→ TASK BRIEF:
In the listing below, find the line containing "regWriteProgram c a d" and the line containing "the owner (41_register_channel.md R123). -/". Repeat exactly those two lines and every line between them, nothing more.

→ ENTRIES PROVIDED:
-- ==== Sys2Proof/Machine/Fsm.lean ====
section
/-! DEFINITION. The transaction FSM: micro-steps, micro-programs, the poll, and the start and end of a transaction
(41_register_channel.md R120 to R128, 42_sample_pipe.md R140, R142). -/

namespace Sys2Proof.Machine

/-- A micro-step of a transaction (40_port_access.md R110, R111, 41_register_channel.md R120). -/
inductive Micro where
  | wr (p : OutPort) (b : Byte)
  | rd (p : InPort)
  | poll (f : StatusBit) (want : Bool)
  deriving DecidableEq, Repr

/-- What a micro-step does to the operation in progress (10_state.md R26): go on, wait, end in TIMEOUT, or fault. -/
inductive MicroResult where
  | done (s : State)
  | wait (s : State)
  | timeout (s : State)
  | fault (f : Fault)
  deriving DecidableEq, Repr

/-- The micro-program of REG_WRITE a, d (41_register_channel.md R124). -/
def regWriteProgram (c : Config) (a : RegAddr) (d : Word) : List Micro :=
  [.wr .wdh (cmdWrite c a), .poll .wrBusy false, .wr .wdl (lowByte d), .poll .wrBusy false, .poll .wrBusy false,
   .wr .wdh 0, .wr .wdl 0]

/-- The micro-program of REG_READ a (41_register_channel.md R126). -/
def regReadProgram (c : Config) (a : RegAddr) : List Micro :=
  [.wr .wdh (cmdRead c a), .poll .wrBusy false, .wr .wdl 0, .poll .wrBusy false, .poll .dataAvail true, .wr .wdh 0,
   .wr .wdl 0, .rd .rdl, .rd .rdh]

/-- The micro-program of SAMPLE_WRITE d (42_sample_pipe.md R140). -/
def sampleWriteProgram (d : Word) : List Micro :=
  [.poll .wrBusy false, .wr .wdh (highByte d), .wr .wdl (sampleLow d)]

/-- The micro-program of SAMPLE_READ (42_sample_pipe.md R142). -/
def sampleReadProgram : List Micro := [.poll .dataAvail true, .rd .rdh, .rd .rdl]

/-- The micro-program of a transaction, over the parameters and the operands. -/
def Txn.program (op : Txn) (c : Config) (a : RegAddr) (d : Word) : List Micro :=
  match op with
  | .regRead => regReadProgram c a
  | .regWrite => regWriteProgram c a d
  | .sampleRead => sampleReadProgram
  | .sampleWrite => sampleWriteProgram d

/-- The number of micro-steps of a transaction; 9 at most (10_state.md R26). -/
def Txn.length : Txn → Nat
  | .regRead => 9
  | .regWrite => 7
  | .sampleRead => 3
  | .sampleWrite => 3

/-- The micro-step at index `k`, counted from 1. -/
def microAt (p : List Micro) (k : Nat) : Option Micro :=
  match k with
  | 0 => none
  | k + 1 => p[k]?

/-- Micro-step `k` of `op`, over the operands the FSM latched. -/
def State.microOf (op : Txn) (k : Nat) (s : State) : Option Micro := microAt (op.program s.cfg s.a s.d) k

/-- The micro-step the FSM is at; `none` in IDLE. -/
def State.micro (s : State) : Option Micro :=
  match s.phase with
  | .idle => none
  | .run op k => s.microOf op k

/-- The value a transaction ends with: the two bytes read, high byte above low (41_register_channel.md R126, R127,
42_sample_pipe.md R142), or none (R124, R140). -/
def Txn.value (op : Txn) (s : State) : Value :=
  match op with
  | .regRead | .sampleRead => .u16 (compose s.hi s.lo)
  | .regWrite | .sampleWrite => .none

/-- `POLL_LIMIT != UNBOUNDED and pcnt >= POLL_LIMIT` (41_register_channel.md R120). -/
def limitReached (c : Config) (pcnt : Nat) : Bool :=
  match c.pollLimit with
  | none => false
  | some n => decide (n ≤ pcnt)

/-- One attempt of `POLL(f, want)` (41_register_channel.md R120): a settle cycle while the window is open, else a CSR read
that satisfies the poll, or counts a failed read and may end in TIMEOUT. -/
def poll (f : StatusBit) (want : Bool) (s : State) : MicroResult :=
  if 0 < s.sc then .wait s.settle
  else if s.csrBit f.index = want then .done (s.csrAccess.setPcnt 0)
  else if limitReached s.cfg (s.pcnt + 1) then .timeout (s.csrAccess.setPcnt (s.pcnt + 1))
  else .wait (s.csrAccess.setPcnt (s.pcnt + 1))

/-- One micro-step, which is one FSM cycle (20_memory.md R57). -/
def microStep (m : Micro) (s : State) : MicroResult :=
  match m with
  | .wr p b =>
    match portWrite p b s with
    | .ok s' => .done s'
    | .error f => .fault f
  | .rd p => .done (s.capture p).openWindow
  | .poll f want => poll f want s

/-- Micro-step `k` of `op` is done: the next one, or after the last the end, which sets IDLE and delivers the result to
the owner (41_register_channel.md R123). -/
def advance (op : Txn) (k : Nat) (s : State) : State :=
  if k < op.length then s.goto (.run op (k + 1))
  else (s.goto .idle).deliver s.owner (.ok (op.value s))

/-- A poll reached its limit: TIMEOUT to the owner, straight to IDLE, no further access (41_register_channel.md R121). -/
def timeOut (s : State) : State := (s.goto .idle).deliver s.owner .timeout

/-- One cycle of the FSM at micro-step `k` of `op`. An index outside the program, which no run reaches, has no micro-step
to take and nothing happens (notes/assumptions/13.md). -/
def runCycle (op : Txn) (k : Nat) (s : State) : State :=
  match s.microOf op k with
  | none => s
  | some m =>
    match microStep m s with
    | .done s' => advance op k s'
    | .wait s' => s'
    | .timeout s' => timeOut s'
    | .fault f => s.raise f

/-- One cycle of the FSM: a micro-step of the transaction in progress, or in IDLE an idle tick
(00_scope.md R12, 40_port_access.md R108). -/
def fsmCycle (s : State) : State :=
  match s.phase with
  | .idle => s.settle
  | .run op k => runCycle op k s

/-- Starting a transaction: the FSM latches the operands and in the same cycle performs micro-step 1
(41_register_channel.md R122). -/
def start (op : Txn) (a : RegAddr) (d : Word) (s : State) : State := fsmCycle (s.latch op a d)

end Sys2Proof.Machine
end

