@[simp] theorem State.capture_cfg (p : InPort) (s : State) : (State.capture p s).cfg = s.cfg := by cases p <;> rfl
@[simp] theorem State.capture_resetN (p : InPort) (s : State) : (State.capture p s).resetN = s.resetN := by cases p <;> rfl
@[simp] theorem State.capture_enable (p : InPort) (s : State) : (State.capture p s).enable = s.enable := by cases p <;> rfl
@[simp] theorem State.capture_wrBusy (p : InPort) (s : State) : (State.capture p s).wrBusy = s.wrBusy := by cases p <;> rfl
@[simp] theorem State.capture_dataAvail (p : InPort) (s : State) : (State.capture p s).dataAvail = s.dataAvail := by cases p <;> rfl
@[simp] theorem State.capture_wdh (p : InPort) (s : State) : (State.capture p s).wdh = s.wdh := by cases p <;> rfl
@[simp] theorem State.capture_wdl (p : InPort) (s : State) : (State.capture p s).wdl = s.wdl := by cases p <;> rfl
@[simp] theorem State.capture_rdh (p : InPort) (s : State) : (State.capture p s).rdh = s.rdh := by cases p <;> rfl
@[simp] theorem State.capture_rdl (p : InPort) (s : State) : (State.capture p s).rdl = s.rdl := by cases p <;> rfl
@[simp] theorem State.capture_phase (p : InPort) (s : State) : (State.capture p s).phase = s.phase := by cases p <;> rfl
@[simp] theorem State.capture_sc (p : InPort) (s : State) : (State.capture p s).sc = s.sc := by cases p <;> rfl
@[simp] theorem State.capture_pcnt (p : InPort) (s : State) : (State.capture p s).pcnt = s.pcnt := by cases p <;> rfl
@[simp] theorem State.capture_a (p : InPort) (s : State) : (State.capture p s).a = s.a := by cases p <;> rfl
@[simp] theorem State.capture_d (p : InPort) (s : State) : (State.capture p s).d = s.d := by cases p <;> rfl
@[simp] theorem State.capture_txbuf (p : InPort) (s : State) : (State.capture p s).txbuf = s.txbuf := by cases p <;> rfl
@[simp] theorem State.capture_txlog (p : InPort) (s : State) : (State.capture p s).txlog = s.txlog := by cases p <;> rfl
@[simp] theorem State.capture_faults (p : InPort) (s : State) : (State.capture p s).faults = s.faults := by cases p <;> rfl
@[simp] theorem State.capture_refused (p : InPort) (s : State) : (State.capture p s).refused = s.refused := by cases p <;> rfl
@[simp] theorem State.capture_issuer (p : InPort) (s : State) : (State.capture p s).issuer = s.issuer := by cases p <;> rfl
@[simp] theorem State.capture_owner (p : InPort) (s : State) : (State.capture p s).owner = s.owner := by cases p <;> rfl
@[simp] theorem State.capture_results (p : InPort) (s : State) : (State.capture p s).results = s.results := by cases p <;> rfl
@[simp] theorem State.capture_agenda (p : InPort) (s : State) : (State.capture p s).agenda = s.agenda := by cases p <;> rfl
@[simp] theorem State.capture_draws (p : InPort) (s : State) : (State.capture p s).draws = s.draws := by cases p <;> rfl

@[simp] theorem linkRx_cfg (w : Word) (s : State) : (linkRx w s).cfg = s.cfg := rfl
@[simp] theorem linkRx_resetN (w : Word) (s : State) : (linkRx w s).resetN = s.resetN := rfl
@[simp] theorem linkRx_enable (w : Word) (s : State) : (linkRx w s).enable = s.enable := rfl
@[simp] theorem linkRx_wrBusy (w : Word) (s : State) : (linkRx w s).wrBusy = s.wrBusy := rfl
@[simp] theorem linkRx_dataAvail (w : Word) (s : State) : (linkRx w s).dataAvail = true := rfl
@[simp] theorem linkRx_wdh (w : Word) (s : State) : (linkRx w s).wdh = s.wdh := rfl
@[simp] theorem linkRx_wdl (w : Word) (s : State) : (linkRx w s).wdl = s.wdl := rfl
@[simp] theorem linkRx_rdh (w : Word) (s : State) : (linkRx w s).rdh = w.extractLsb' 8 8 := rfl
@[simp] theorem linkRx_rdl (w : Word) (s : State) : (linkRx w s).rdl = w.extractLsb' 0 8 := rfl
@[simp] theorem linkRx_phase (w : Word) (s : State) : (linkRx w s).phase = s.phase := rfl
@[simp] theorem linkRx_sc (w : Word) (s : State) : (linkRx w s).sc = s.sc := rfl
@[simp] theorem linkRx_pcnt (w : Word) (s : State) : (linkRx w s).pcnt = s.pcnt := rfl
@[simp] theorem linkRx_a (w : Word) (s : State) : (linkRx w s).a = s.a := rfl
@[simp] theorem linkRx_d (w : Word) (s : State) : (linkRx w s).d = s.d := rfl
@[simp] theorem linkRx_lo (w : Word) (s : State) : (linkRx w s).lo = s.lo := rfl
@[simp] theorem linkRx_hi (w : Word) (s : State) : (linkRx w s).hi = s.hi := rfl
@[simp] theorem linkRx_txbuf (w : Word) (s : State) : (linkRx w s).txbuf = s.txbuf := rfl
@[simp] theorem linkRx_txlog (w : Word) (s : State) : (linkRx w s).txlog = s.txlog := rfl
@[simp] theorem linkRx_faults (w : Word) (s : State) : (linkRx w s).faults = s.faults := rfl
@[simp] theorem linkRx_refused (w : Word) (s : State) : (linkRx w s).refused = s.refused := rfl
@[simp] theorem linkRx_issuer (w : Word) (s : State) : (linkRx w s).issuer = s.issuer := rfl
@[simp] theorem linkRx_owner (w : Word) (s : State) : (linkRx w s).owner = s.owner := rfl
@[simp] theorem linkRx_results (w : Word) (s : State) : (linkRx w s).results = s.results := rfl
@[simp] theorem linkRx_agenda (w : Word) (s : State) : (linkRx w s).agenda = s.agenda := rfl
@[simp] theorem linkRx_draws (w : Word) (s : State) : (linkRx w s).draws = s.draws := rfl

@[simp] theorem linkAvClr_cfg (s : State) : (linkAvClr s).cfg = s.cfg := rfl
@[simp] theorem linkAvClr_resetN (s : State) : (linkAvClr s).resetN = s.resetN := rfl
@[simp] theorem linkAvClr_enable (s : State) : (linkAvClr s).enable = s.enable := rfl
@[simp] theorem linkAvClr_wrBusy (s : State) : (linkAvClr s).wrBusy = s.wrBusy := rfl
@[simp] theorem linkAvClr_dataAvail (s : State) : (linkAvClr s).dataAvail = false := rfl
@[simp] theorem linkAvClr_wdh (s : State) : (linkAvClr s).wdh = s.wdh := rfl
@[simp] theorem linkAvClr_wdl (s : State) : (linkAvClr s).wdl = s.wdl := rfl
@[simp] theorem linkAvClr_rdh (s : State) : (linkAvClr s).rdh = s.rdh := rfl
@[simp] theorem linkAvClr_rdl (s : State) : (linkAvClr s).rdl = s.rdl := rfl
@[simp] theorem linkAvClr_phase (s : State) : (linkAvClr s).phase = s.phase := rfl
@[simp] theorem linkAvClr_sc (s : State) : (linkAvClr s).sc = s.sc := rfl
@[simp] theorem linkAvClr_pcnt (s : State) : (linkAvClr s).pcnt = s.pcnt := rfl
@[simp] theorem linkAvClr_a (s : State) : (linkAvClr s).a = s.a := rfl
@[simp] theorem linkAvClr_d (s : State) : (linkAvClr s).d = s.d := rfl
@[simp] theorem linkAvClr_lo (s : State) : (linkAvClr s).lo = s.lo := rfl
@[simp] theorem linkAvClr_hi (s : State) : (linkAvClr s).hi = s.hi := rfl
@[simp] theorem linkAvClr_txbuf (s : State) : (linkAvClr s).txbuf = s.txbuf := rfl
@[simp] theorem linkAvClr_txlog (s : State) : (linkAvClr s).txlog = s.txlog := rfl
@[simp] theorem linkAvClr_faults (s : State) : (linkAvClr s).faults = s.faults := rfl
@[simp] theorem linkAvClr_refused (s : State) : (linkAvClr s).refused = s.refused := rfl
@[simp] theorem linkAvClr_issuer (s : State) : (linkAvClr s).issuer = s.issuer := rfl
@[simp] theorem linkAvClr_owner (s : State) : (linkAvClr s).owner = s.owner := rfl
@[simp] theorem linkAvClr_results (s : State) : (linkAvClr s).results = s.results := rfl
@[simp] theorem linkAvClr_agenda (s : State) : (linkAvClr s).agenda = s.agenda := rfl
@[simp] theorem linkAvClr_draws (s : State) : (linkAvClr s).draws = s.draws := rfl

→ WRITTEN ANSWER:
  | .regWrite => regWriteProgram c a d
  | .sampleRead => sampleReadProgram
  | .sampleWrite => sampleWriteProgram d

/-- The number of micro-steps of a transaction; 9 at most (10_state.md R26). -/
def Txn.length : Txn → Nat
  | .regRead => 9
  | .regWrite => 7
  | .sampleRead => 3
  | .sampleWrite => 3

/-- The micro-step at index `k`, counted from 1. -/
def microAt (p : List Micro) (k : Nat) : Option Micro :=
  match k with
  | 0 => none
  | k + 1 => p[k]?

/-- Micro-step `k` of `op`, over the operands the FSM latched. -/
def State.microOf (op : Txn) (k : Nat) (s : State) : Option Micro := microAt (op.program s.cfg s.a s.d) k

/-- The micro-step the FSM is at; `none` in IDLE. -/
def State.micro (s : State) : Option Micro :=
  match s.phase with
  | .idle => none
  | .run op k => s.microOf op k

/-- The value a transaction ends with: the two bytes read, high byte above low (41_register_channel.md R126, R127,
42_sample_pipe.md R142), or none (R124, R140). -/
def Txn.value (op : Txn) (s : State) : Value :=
  match op with
  | .regRead | .sampleRead => .u16 (compose s.hi s.lo)
  | .regWrite | .sampleWrite => .none

/-- `POLL_LIMIT != UNBOUNDED and pcnt >= POLL_LIMIT` (41_register_channel.md R120). -/
def limitReached (c : Config) (pcnt : Nat) : Bool :=
  match c.pollLimit with
  | none => false
  | some n => decide (n ≤ pcnt)

/-- One attempt of `POLL(f, want)` (41_register_channel.md R120): a settle cycle while the window is open, else a CSR read
that satisfies the poll, or counts a failed read and may end in TIMEOUT. -/
def poll (f : StatusBit) (want : Bool) (s : State) : MicroResult :=
  if 0 < s.sc then .wait s.settle
  else if s.csrBit f.index = want then .done (s.csrAccess.setPcnt 0)
  else if limitReached s.cfg (s.pcnt + 1) then .timeout (s.csrAccess.setPcnt (s.pcnt + 1))
  else .wait (s.csrAccess.setPcnt (s.pcnt + 1))

/-- One micro-step, which is one FSM cycle (20_memory.md R57). -/
def microStep (m : Micro) (s : State) : MicroResult :=
  match m with
  | .wr p b =>
    match portWrite p b s with
    | .ok s' => .done s'
    | .error f => .fault f
  | .rd p => .done (s.capture p).openWindow
  | .poll f want => poll f want s

/-- Micro-step `k` of `op` is done: the next one, or after the last the end, which sets IDLE and delivers the result to
the owner (41_register_channel.md R123). -/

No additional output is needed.